DATA
• • •

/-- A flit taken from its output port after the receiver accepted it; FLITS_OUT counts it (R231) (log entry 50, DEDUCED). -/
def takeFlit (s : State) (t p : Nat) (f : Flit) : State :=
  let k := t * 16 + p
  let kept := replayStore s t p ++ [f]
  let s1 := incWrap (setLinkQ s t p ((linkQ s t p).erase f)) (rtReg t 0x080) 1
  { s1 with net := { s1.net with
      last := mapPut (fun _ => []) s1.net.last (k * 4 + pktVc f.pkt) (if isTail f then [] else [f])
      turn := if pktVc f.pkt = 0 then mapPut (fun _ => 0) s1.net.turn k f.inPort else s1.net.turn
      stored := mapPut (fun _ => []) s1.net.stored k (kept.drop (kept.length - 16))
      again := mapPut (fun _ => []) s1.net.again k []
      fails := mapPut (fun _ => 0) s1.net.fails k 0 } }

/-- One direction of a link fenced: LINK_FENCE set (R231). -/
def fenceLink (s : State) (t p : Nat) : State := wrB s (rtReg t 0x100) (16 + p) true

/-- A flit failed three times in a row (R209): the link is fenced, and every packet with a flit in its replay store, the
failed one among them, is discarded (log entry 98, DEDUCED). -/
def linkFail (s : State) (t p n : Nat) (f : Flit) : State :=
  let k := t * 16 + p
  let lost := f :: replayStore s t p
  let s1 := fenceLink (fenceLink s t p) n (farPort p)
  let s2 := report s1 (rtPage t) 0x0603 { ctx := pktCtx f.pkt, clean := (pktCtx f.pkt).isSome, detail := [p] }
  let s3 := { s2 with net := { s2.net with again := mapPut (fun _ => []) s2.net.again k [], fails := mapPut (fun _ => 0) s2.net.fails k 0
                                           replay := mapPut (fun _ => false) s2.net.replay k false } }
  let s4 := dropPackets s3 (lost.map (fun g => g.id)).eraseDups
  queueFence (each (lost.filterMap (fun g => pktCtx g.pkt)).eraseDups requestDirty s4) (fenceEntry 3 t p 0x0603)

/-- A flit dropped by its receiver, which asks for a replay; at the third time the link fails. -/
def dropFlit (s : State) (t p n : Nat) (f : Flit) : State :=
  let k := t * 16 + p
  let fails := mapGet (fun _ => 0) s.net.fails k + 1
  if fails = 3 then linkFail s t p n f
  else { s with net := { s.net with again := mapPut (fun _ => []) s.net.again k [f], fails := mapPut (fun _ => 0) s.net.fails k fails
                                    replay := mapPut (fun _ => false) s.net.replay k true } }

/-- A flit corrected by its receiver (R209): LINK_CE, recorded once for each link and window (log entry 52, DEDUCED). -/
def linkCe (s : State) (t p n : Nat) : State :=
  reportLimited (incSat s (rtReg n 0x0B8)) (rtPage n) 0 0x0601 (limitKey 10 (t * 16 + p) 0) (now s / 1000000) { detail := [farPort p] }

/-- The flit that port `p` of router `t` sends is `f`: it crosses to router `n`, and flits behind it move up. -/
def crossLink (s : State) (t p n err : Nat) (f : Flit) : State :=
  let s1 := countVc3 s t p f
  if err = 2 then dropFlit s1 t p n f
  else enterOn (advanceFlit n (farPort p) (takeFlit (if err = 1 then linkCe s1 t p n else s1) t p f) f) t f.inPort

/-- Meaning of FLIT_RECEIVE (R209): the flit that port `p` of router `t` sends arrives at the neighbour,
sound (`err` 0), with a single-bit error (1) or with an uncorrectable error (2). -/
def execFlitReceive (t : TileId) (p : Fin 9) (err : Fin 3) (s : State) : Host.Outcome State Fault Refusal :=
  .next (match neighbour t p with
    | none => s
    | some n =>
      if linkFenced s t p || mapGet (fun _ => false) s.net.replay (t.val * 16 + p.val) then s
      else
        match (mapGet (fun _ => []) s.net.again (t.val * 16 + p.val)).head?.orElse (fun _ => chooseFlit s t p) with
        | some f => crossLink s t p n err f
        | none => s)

• • •

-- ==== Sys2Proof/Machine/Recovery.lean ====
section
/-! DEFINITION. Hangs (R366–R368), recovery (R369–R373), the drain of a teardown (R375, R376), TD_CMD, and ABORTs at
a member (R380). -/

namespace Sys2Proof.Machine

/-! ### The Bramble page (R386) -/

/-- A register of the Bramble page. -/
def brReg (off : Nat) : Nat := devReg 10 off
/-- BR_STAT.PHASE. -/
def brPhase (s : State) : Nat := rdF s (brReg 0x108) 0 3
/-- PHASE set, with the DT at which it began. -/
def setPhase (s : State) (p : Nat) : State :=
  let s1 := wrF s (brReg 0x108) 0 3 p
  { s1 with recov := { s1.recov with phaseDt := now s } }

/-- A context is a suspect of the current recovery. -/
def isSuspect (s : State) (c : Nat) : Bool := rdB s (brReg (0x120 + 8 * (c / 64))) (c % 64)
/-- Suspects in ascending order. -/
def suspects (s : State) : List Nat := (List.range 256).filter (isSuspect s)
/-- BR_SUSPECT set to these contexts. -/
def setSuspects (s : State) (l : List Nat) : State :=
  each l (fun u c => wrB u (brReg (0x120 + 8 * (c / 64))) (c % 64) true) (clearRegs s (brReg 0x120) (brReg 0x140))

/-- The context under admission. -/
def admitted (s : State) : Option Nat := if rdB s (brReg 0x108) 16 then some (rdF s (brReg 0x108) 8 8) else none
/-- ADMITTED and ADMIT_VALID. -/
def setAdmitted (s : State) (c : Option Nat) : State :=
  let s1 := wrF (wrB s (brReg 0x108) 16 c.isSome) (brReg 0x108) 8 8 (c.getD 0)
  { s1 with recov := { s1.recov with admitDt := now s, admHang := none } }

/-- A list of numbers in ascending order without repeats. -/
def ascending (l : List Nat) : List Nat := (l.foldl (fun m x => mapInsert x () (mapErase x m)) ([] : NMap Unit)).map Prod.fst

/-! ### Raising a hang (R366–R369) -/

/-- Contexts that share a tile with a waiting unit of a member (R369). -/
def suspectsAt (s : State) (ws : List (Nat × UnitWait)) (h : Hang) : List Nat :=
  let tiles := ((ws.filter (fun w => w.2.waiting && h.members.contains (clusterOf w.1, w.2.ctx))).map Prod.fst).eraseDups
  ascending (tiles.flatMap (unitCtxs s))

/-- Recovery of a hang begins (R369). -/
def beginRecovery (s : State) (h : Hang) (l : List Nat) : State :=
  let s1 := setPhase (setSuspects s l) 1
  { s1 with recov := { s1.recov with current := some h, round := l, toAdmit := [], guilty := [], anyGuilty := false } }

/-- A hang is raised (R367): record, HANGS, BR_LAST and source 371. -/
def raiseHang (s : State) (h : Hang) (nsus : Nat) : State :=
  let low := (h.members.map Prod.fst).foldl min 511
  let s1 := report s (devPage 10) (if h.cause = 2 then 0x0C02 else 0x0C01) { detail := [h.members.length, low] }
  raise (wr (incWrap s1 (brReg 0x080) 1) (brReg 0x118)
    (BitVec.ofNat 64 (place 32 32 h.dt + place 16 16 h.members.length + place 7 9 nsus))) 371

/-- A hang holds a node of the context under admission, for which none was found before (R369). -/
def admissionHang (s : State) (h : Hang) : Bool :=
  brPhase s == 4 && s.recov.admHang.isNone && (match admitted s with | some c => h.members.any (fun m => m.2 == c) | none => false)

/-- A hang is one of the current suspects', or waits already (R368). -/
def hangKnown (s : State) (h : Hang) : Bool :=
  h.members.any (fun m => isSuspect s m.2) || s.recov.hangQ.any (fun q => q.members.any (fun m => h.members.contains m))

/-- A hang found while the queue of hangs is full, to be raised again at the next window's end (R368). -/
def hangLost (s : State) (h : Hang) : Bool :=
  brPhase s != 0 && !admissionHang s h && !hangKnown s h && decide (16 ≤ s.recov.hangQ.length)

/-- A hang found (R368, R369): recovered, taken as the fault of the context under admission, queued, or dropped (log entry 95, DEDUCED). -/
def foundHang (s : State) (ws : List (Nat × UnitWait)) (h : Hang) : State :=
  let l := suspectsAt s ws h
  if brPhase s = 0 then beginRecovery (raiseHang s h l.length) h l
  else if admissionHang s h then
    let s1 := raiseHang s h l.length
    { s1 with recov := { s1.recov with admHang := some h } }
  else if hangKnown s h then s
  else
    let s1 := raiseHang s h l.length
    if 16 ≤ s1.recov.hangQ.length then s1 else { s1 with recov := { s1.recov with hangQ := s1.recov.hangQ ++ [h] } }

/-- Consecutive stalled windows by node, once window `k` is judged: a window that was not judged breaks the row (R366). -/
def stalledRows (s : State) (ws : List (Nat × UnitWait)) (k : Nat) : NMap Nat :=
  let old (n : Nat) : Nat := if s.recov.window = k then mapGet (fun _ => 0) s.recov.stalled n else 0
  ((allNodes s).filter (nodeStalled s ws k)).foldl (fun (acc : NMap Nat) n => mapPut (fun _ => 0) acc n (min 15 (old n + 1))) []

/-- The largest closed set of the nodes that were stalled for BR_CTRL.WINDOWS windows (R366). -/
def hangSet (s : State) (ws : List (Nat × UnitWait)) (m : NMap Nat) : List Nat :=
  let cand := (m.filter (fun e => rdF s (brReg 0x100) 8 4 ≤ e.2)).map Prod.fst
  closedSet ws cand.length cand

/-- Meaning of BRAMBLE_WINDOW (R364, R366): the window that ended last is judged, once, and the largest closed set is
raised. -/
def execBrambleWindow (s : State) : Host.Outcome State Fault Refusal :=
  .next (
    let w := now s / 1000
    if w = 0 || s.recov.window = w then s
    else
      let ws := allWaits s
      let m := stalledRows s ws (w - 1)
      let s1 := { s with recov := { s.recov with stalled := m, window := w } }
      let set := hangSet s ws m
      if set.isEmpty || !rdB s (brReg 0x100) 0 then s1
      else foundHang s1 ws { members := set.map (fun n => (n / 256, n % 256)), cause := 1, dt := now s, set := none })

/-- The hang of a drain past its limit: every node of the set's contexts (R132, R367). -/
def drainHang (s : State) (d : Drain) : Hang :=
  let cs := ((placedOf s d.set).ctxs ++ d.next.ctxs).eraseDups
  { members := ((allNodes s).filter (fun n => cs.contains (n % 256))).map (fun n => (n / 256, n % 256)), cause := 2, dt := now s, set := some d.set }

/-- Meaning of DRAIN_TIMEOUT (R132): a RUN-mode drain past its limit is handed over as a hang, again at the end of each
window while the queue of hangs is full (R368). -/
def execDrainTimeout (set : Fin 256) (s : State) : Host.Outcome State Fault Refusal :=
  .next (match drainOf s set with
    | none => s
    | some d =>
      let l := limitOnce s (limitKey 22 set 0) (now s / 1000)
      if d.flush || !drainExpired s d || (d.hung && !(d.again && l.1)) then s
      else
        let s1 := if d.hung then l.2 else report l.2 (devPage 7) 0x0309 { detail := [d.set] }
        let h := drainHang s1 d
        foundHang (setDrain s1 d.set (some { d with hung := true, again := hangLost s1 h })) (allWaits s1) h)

• • •

ACTION ITEM
Start with the line above that contains "-- ==== Sys2Proof/Machine/Recovery.lean" and end with the line that contains "def isSuspect (s". Write out those lines exactly, and only those.

WRITTEN ANSWER
-- ==== Sys2Proof/Machine/Recovery.lean ====
section
/-! DEFINITION. Hangs (R366–R368), recovery (R369–R373), the drain of a teardown (R375, R376), TD_CMD, and ABORTs at
a member (R380). -/

namespace Sys2Proof.Machine

/-! ### The Bramble page (R386) -/

/-- A register of the Bramble page. -/
def brReg (off : Nat) : Nat := devReg 10 off
/-- BR_STAT.PHASE. -/
def brPhase (s : State) : Nat := rdF s (brReg 0x108) 0 3
/-- PHASE set, with the DT at which it began. -/
def setPhase (s : State) (p : Nat) : State :=
  let s1 := wrF s (brReg 0x108) 0 3 p
  { s1 with recov := { s1.recov with phaseDt := now s } }

/-- A context is a suspect of the current recovery. -/
def isSuspect (s : State) (c : Nat) : Bool := rdB s (brReg (0x120 + 8 * (c / 64))) (c % 64)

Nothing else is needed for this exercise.